Infertility is NOT an illness.Pay for it yourselves or go without.

disgusting


----------



## Laura36 (Jun 27, 2007)

OMG that's awful.  Can you tell who did it?
Can't believe some people have that view. It's likely to cost the NHS loads if we cannot have our babies and need help with coming to terms with it all!!


----------



## Jule (Oct 12, 2008)

OMG Kara thats bad.  I sent the link to everyone and knew on ******** and i know a few friends forwardeed it onto their friends i hope it was none of them.
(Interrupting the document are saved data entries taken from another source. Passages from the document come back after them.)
/-- A running instruction comes to `Faulted` by fault entry alone, with its own opcode word. -/
theorem exec_faulted {i : Instr} {s t : State} {c : FaultCause} {p : Word} {o : Option Word}
    (hs : s.run = .running) (h : exec i s = .next t) (ht : t.run = .faulted c p o) :
    t = raiseFault c o s ∧ o = (encode i).head? := by
  cases exec_cases h with
  | faulted c' op hop h' =>
    subst h'
    cases ht
    exact ⟨rfl, hop.symm⟩
  | halted _ h' => simp [h'] at ht
  | returned _ _ h' => simp [h'] at ht
  | waits _ _ _ h' => simp [h'] at ht
  | runsOn hrun => simp [hrun, hs] at ht

/-- A running unassigned opcode comes to `Faulted` by fault entry alone, with its own word (R108). -/
theorem execUnassigned_faulted {u : Word} {s t : State} {c : FaultCause} {p : Word} {o : Option Word}
    (hs : s.run = .running) (h : execUnassigned u s = .next t) (ht : t.run = .faulted c p o) :
    t = raiseFault c o s ∧ o = some u := by
  unfold execUnassigned at h
  split at h <;> cases h
  · simp [hs] at ht
  · cases ht
    exact ⟨rfl, rfl⟩

/-- A failed fetch records the opcode word exactly if it could read it (R202). -/
theorem fetch_fault_opcodeRecordTrue {s : State} {c : FaultCause} {o : Option Word} (hf : fetch s = .fault c o) :
    OpcodeRecordTrue s o := by
  rcases fetch_fault hf with ⟨hread, rfl⟩ | ⟨opc, _, hread, _, _, rfl⟩
  · exact (memRead_error hread).2
  · exact hread

/-- The dest write and advance that end an `in` leave the run state. -/
theorem writeInput_run {a code : Word} {s t : State} (h : writeInput a code s = .ok t) : t.run = s.run := by
  obtain ⟨u, hu, rfl⟩ := writeInput_cases h
  rw [memWrite_rest hu]
  rfl

/-- Every fault in the wait of an `in` records pc and the opcode 20, whatever the host's answer (R173, R222). -/
theorem answerInput_faulted {s t : State} {c : FaultCause} {p : Word} {o : Option Word}
    (h : answerInput s = .next t) (ht : t.run = .faulted c p o) : p = s.pc ∧ o = some 20 := by
  unfold answerInput at h
  split at h
  case h_1 => cases h
  case h_2 | h_3 =>
    cases h
    cases ht
    exact ⟨rfl, rfl⟩
  case h_4 =>
    rcases conclude_cases h with hok | ⟨c', -, rfl⟩
    · obtain ⟨a, -, hw⟩ := phase_bind_ok hok
      simp [writeInput_run hw] at ht
    · cases ht
      exact ⟨rfl, rfl⟩

/-! ### A step into `Faulted` -/

/-- A running core comes to `Faulted` by fault entry alone, from each of the three things a fetch can give. -/
theorem step_running_faulted {s t : State} {c : FaultCause} {p : Word} {o : Option Word}
    (hs : s.run = .running) (h : step s = .next t) (ht : t.run = .faulted c p o) :
    t = raiseFault c o s ∧ OpcodeRecordTrue s o := by
  cases hf : fetch s with
  | instruction i =>
    obtain ⟨op, hread, hop⟩ := fetch_opcode hf
    obtain ⟨hentry, rfl⟩ := exec_faulted hs (step_instruction hs hf ▸ h) ht
    exact ⟨hentry, hop ▸ hread⟩
  | unassigned u =>
    obtain ⟨hentry, rfl⟩ := execUnassigned_faulted hs (step_unassigned hs hf ▸ h) ht
    exact ⟨hentry, (fetch_unassigned hf).1⟩
  | fault c' o' =>
    cases (step_fetch_fault hs hf).symm.trans h
    cases ht
    exact ⟨rfl, fetch_fault_opcodeRecordTrue hf⟩

/-- A core that waits in a state of the invariant stands on an `in`. -/
theorem Inv.memRead_awaiting {s : State} (hi : Inv s) (hs : s.run = .awaitingInput) : memRead s s.pc = .ok 20 := by
  have hrecord := hi.runRecordTrue
  rw [RunRecordTrue, hs] at hrecord
  obtain ⟨-, hopcode, -⟩ := hrecord
  exact hopcode

/-- No step is taken once a fault has ended the run (R205). -/
theorem step_of_faulted {s : State} {c : FaultCause} {p : Word} {o : Option Word} (hs : s.run = .faulted c p o) :
    step s = .fault .runEnded := by
  simp [step, hs]

/-- No step is taken once a graceful halt has ended the run (R90). -/
theorem step_of_halted {s : State} {k : HaltKind} {p : Word} (hs : s.run = .halted k p) :
    step s = .fault .runEnded := by
  simp [step, hs]

/-- The outcome reported of a fault holds what the fault recorded (R224). -/
theorem runOutcome_of_faulted {s : State} {c : FaultCause} {p : Word} {o : Option Word}
    (hs : s.run = .faulted c p o) : runOutcome s = some (.failure c p o) := by
  simp [runOutcome, hs]

/-- A step into `Faulted` records the pc it began at and the opcode word there; only a running or a waiting core has one. -/
theorem step_faulted_record {s t : State} {c : FaultCause} {p : Word} {o : Option Word}
    (hi : Inv s) (h : step s = .next t) (ht : t.run = .faulted c p o) : p = s.pc ∧ OpcodeRecordTrue s o := by
  cases hs : s.run with
  | running =>
    obtain ⟨rfl, hrecord⟩ := step_running_faulted hs h ht
    cases ht
    exact ⟨rfl, hrecord⟩
  | awaitingInput =>
    obtain ⟨hp, rfl⟩ := answerInput_faulted (step_awaiting hs ▸ h) ht
    exact ⟨hp, hi.memRead_awaiting hs⟩
  | halted k q => cases (step_of_halted hs).symm.trans h
  | faulted c' q o' => cases (step_of_faulted hs).symm.trans h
I cant belive someone doen that how cold and insensitive, obviously very sad person, got nothing better to do with their time!!


----------



## miriam7 (Aug 8, 2007)

thats terrible ...there are some ignorant people about


----------



## ebonie (Apr 17, 2007)

Only just read this its disgusting what that person wrote, they obviously havent been through infertility disgusting they are!!!


----------



## Jule (Oct 12, 2008)

I know its awful, just checked the petition cause i couldnt belive someone would do that...


----------



## miriam7 (Aug 8, 2007)

whoops i wasnt on there    ...i just signed


----------



## Queenie1 (Aug 21, 2008)

how awful some people are so hurtful.


----------



## kara76 (Dec 14, 2004)

http://www.dailypost.co.uk/news/north-wales-news/2008/09/04/colwyn-bay-couple-denied-ivf-treatment-55578-21670440/

so sad

/links


----------



## miriam7 (Aug 8, 2007)

so unfair   shes done well to get the attentin in paper tho


----------



## kara76 (Dec 14, 2004)

This is what the petition is for.

One in seven couples seek medical help for infertility. The treatment can be time consuming, expensive and traumatic, but getting time off from work is often difficult for both men and woman. Currently in the UK there is no legal obligation to give an employee paid time off to undergo fertility treatment. Fertility treatment although not a sickness issue is a health issue and is therefore something employers should be concerned about. Allowing employees paid time off for fertility treatment means they are more likely to be loyal, motivated and effective members of the workforce. Undergoing treatment is stressful and can be traumatic. Having a sensitive and supportive policy (separate from a sick leave policy) is likely to reduce sickness absence, staff turnover and improve productivity. The government should be working with employers and Trade unions to have a set policy in place across all employers, so that employees are treated fairly and no unnecessary stress is caused.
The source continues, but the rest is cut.